Зои широко распахнула глаза.

— Черт! — воскликнул один из сопливых рокеров. — Это же Никсон Винтерс.

— Я влюблен в тебя, Зои Шеннон, — повторил я, на случай, если она не услышала, хоть нас и разделяло всего несколько дюймов.

— Я услышала с первого раза.

Она слегка наклонила голову. Это означало, что она ведет внутренний спор, и я бы все отдал, чтобы оказаться сейчас в ее голове.

— И?..

— И она, очевидно, не чувствует того же, — встрял барабанщик. — Какая неловкость.

— Малышню никто не спрашивал. — Я не отводил взгляда от глаз Зои, в глубине которых клубилось смятение. Опасался, что упущу свой шанс, если потеряю зрительный контакт.

— Эй, мы всего на семь лет моложе тебя, — вмешался другой.

— Именно потому, что вы в курсе, сколько мне лет, а я даже ваших имен не знаю, вы — малышня. А теперь помолчите и дайте взрослым поговорить. — Уголки моих губ тронула улыбка.

— Не разговаривай с ними в таком тоне, — шикнула на меня Зои и добавила, обращаясь к парнишкам: — Ребята, он извиняется.

— Нет, — ответил я. — С чего они тебя так защищают? Безмерно благодарны за то, что ты привезла их на фестиваль или за то, что уволила дерьмового басиста?
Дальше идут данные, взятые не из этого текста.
@[simp ↓] theorem kept_setRunCount {l n : Nat} (h : Kept F s0 s) (h_fab : F .fab = true := by assumption) :
    Kept F s0 (State.setRunCount s l n) := by
  unfold State.setRunCount
  simp (maxDischargeDepth := 60) +contextual [h, h_fab]

@[simp ↓] theorem kept_starveTick {n l : Nat} (h : Kept F s0 s) (h_fab : F .fab = true := by assumption) (h_regs : F .regs = true := by assumption) :
    Kept F s0 (State.starveTick s n l) := by
  unfold State.starveTick
  simp (maxDischargeDepth := 60) +contextual [h, h_fab, h_regs]
  repeat' split
  all_goals simp_all (maxDischargeDepth := 60) +contextual

@[simp ↓] theorem kept_sendShared {l : Nat} (h : Kept F s0 s) (h_erl : F .erl = true := by assumption) (h_fab : F .fab = true := by assumption)
    (h_fresh : F .fresh = true := by assumption) (h_hull : F .hull = true := by assumption)
    (h_husk : F .husk = true := by assumption) (h_ln : F .ln = true := by assumption) (h_regs : F .regs = true := by assumption)
    (h_tim : F .tim = true := by assumption) (h_wireOut : F .wireOut = true := by assumption) :
    Kept F s0 (State.sendShared s l) := by
  unfold State.sendShared
  have hd := kept_sendData (l := l) h
  have hv := kept_sendVc (l := l) (vc := 3) h
  simp only []
  split <;> rename_i ha hb
  · have := hd _ ha
    have := hv _ hb
    split <;> simp [*, h_erl, h_husk, h_fab, h_fresh, h_hull, h_ln, h_regs, h_tim, h_wireOut]
  · have := hd _ ha
    simp [*, h_erl, h_husk, h_fab, h_fresh, h_hull, h_ln, h_regs, h_tim, h_wireOut]
  · have := hv _ hb
    simp [*, h_erl, h_husk, h_fab, h_fresh, h_hull, h_ln, h_regs, h_tim, h_wireOut]
  · exact h

@[simp ↓] theorem kept_creditUp {l : Nat} (h : Kept F s0 s) (h_fab : F .fab = true := by assumption) :
    Kept F s0 (State.creditUp s l) := by
  unfold State.creditUp
  simp (maxDischargeDepth := 60) +contextual [h, h_fab]

@[simp ↓] theorem kept_localFilter {l st : Nat} (h : Kept F s0 s) (h_fab : F .fab = true := by assumption) :
    Kept F s0 (State.localFilter s l st) := by
  unfold State.localFilter
  simp (maxDischargeDepth := 60) +contextual [h, h_fab]

@[simp ↓] theorem kept_linkTo {l st : Nat} (h : Kept F s0 s) (h_fab : F .fab = true := by assumption)
    (h_hull : F .hull = true := by assumption) (h_regs : F .regs = true := by assumption) :
    Kept F s0 (State.linkTo s l st) := by
  unfold State.linkTo
  simp (maxDischargeDepth := 60) +contextual [h, h_fab, h_hull, h_regs]

@[simp ↓] theorem kept_takeCredits {l : Nat} {p : List Byte} (h : Kept F s0 s)
    (h_fab : F .fab = true := by assumption) :
    Kept F s0 (State.takeCredits s l p) := by
  unfold State.takeCredits
  simp (maxDischargeDepth := 60) +contextual [h, h_fab]

@[simp ↓] theorem kept_quarantine {l cause : Nat} (h : Kept F s0 s) (h_erl : F .erl = true := by assumption)
    (h_fab : F .fab = true := by assumption) (h_hull : F .hull = true := by assumption)
    (h_regs : F .regs = true := by assumption) :
    Kept F s0 (State.quarantine s l cause) := by
  unfold State.quarantine
  simp (maxDischargeDepth := 60) +contextual [h, h_erl, h_fab, h_hull, h_regs]

@[simp ↓] theorem kept_helloAccept {l : Nat} {p : List Byte} (h : Kept F s0 s)
    (h_fab : F .fab = true := by assumption) (h_regs : F .regs = true := by assumption) :
    Kept F s0 (State.helloAccept s l p) := by
  unfold State.helloAccept
  simp (maxDischargeDepth := 60) +contextual [h, h_fab, h_regs]

@[simp ↓] theorem kept_helloChecked {l : Nat} {p : List Byte} (h : Kept F s0 s)
    (h_dmc : F .dmc = true := by assumption) (h_erl : F .erl = true := by assumption)
    (h_fab : F .fab = true := by assumption) (h_hull : F .hull = true := by assumption)
    (h_regs : F .regs = true := by assumption) :
    Kept F s0 (State.helloChecked s l p) := by
  unfold State.helloChecked
  split <;> simp (maxDischargeDepth := 60) +contextual [h, h_dmc, h_erl, h_fab, h_hull, h_regs]

@[simp ↓] theorem kept_helloQuarantined {l : Nat} {p : List Byte} (h : Kept F s0 s)
    (h_fab : F .fab = true := by assumption) (h_hull : F .hull = true := by assumption)
    (h_regs : F .regs = true := by assumption) :
    Kept F s0 (State.helloQuarantined s l p) := by
  unfold State.helloQuarantined
  simp (maxDischargeDepth := 60) +contextual [h, h_fab, h_hull, h_regs]

@[simp ↓] theorem kept_adoptEpoch {r : ReachRep} (h : Kept F s0 s) (h_regs : F .regs = true := by assumption) :
    Kept F s0 (State.adoptEpoch s r) := by
  unfold State.adoptEpoch
  simp (maxDischargeDepth := 60) +contextual [h, h_regs]

@[simp ↓] theorem kept_setRole {r : Nat} (h : Kept F s0 s) (h_regs : F .regs = true := by assumption) :
    Kept F s0 (State.setRole s r) := by
  unfold State.setRole
  simp (maxDischargeDepth := 60) +contextual [h, h_regs]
— И то, и другое. — Она улыбнулась, совсем капельку, но это уже был успех. — Чего ты хочешь, Никсон?

— Тебя.

— Мы это уже пробовали, помнишь? А теперь иди, готовься. Тебе скоро на сцену. — Она вздернула подбородок.

В груди вспыхнула надежда — Зои до сих пор знала мое расписание.

— Мы можем обсудить все в моей гримерке или прямо здесь. Мне все равно. — Я бы предпочел свою гримерку, но справлюсь в любом случае.

— А если откажусь? — спросила она уже не так резко.

— Буду стоять здесь столько, сколько потребуется. Мне просто нужно, чтобы ты меня выслушала.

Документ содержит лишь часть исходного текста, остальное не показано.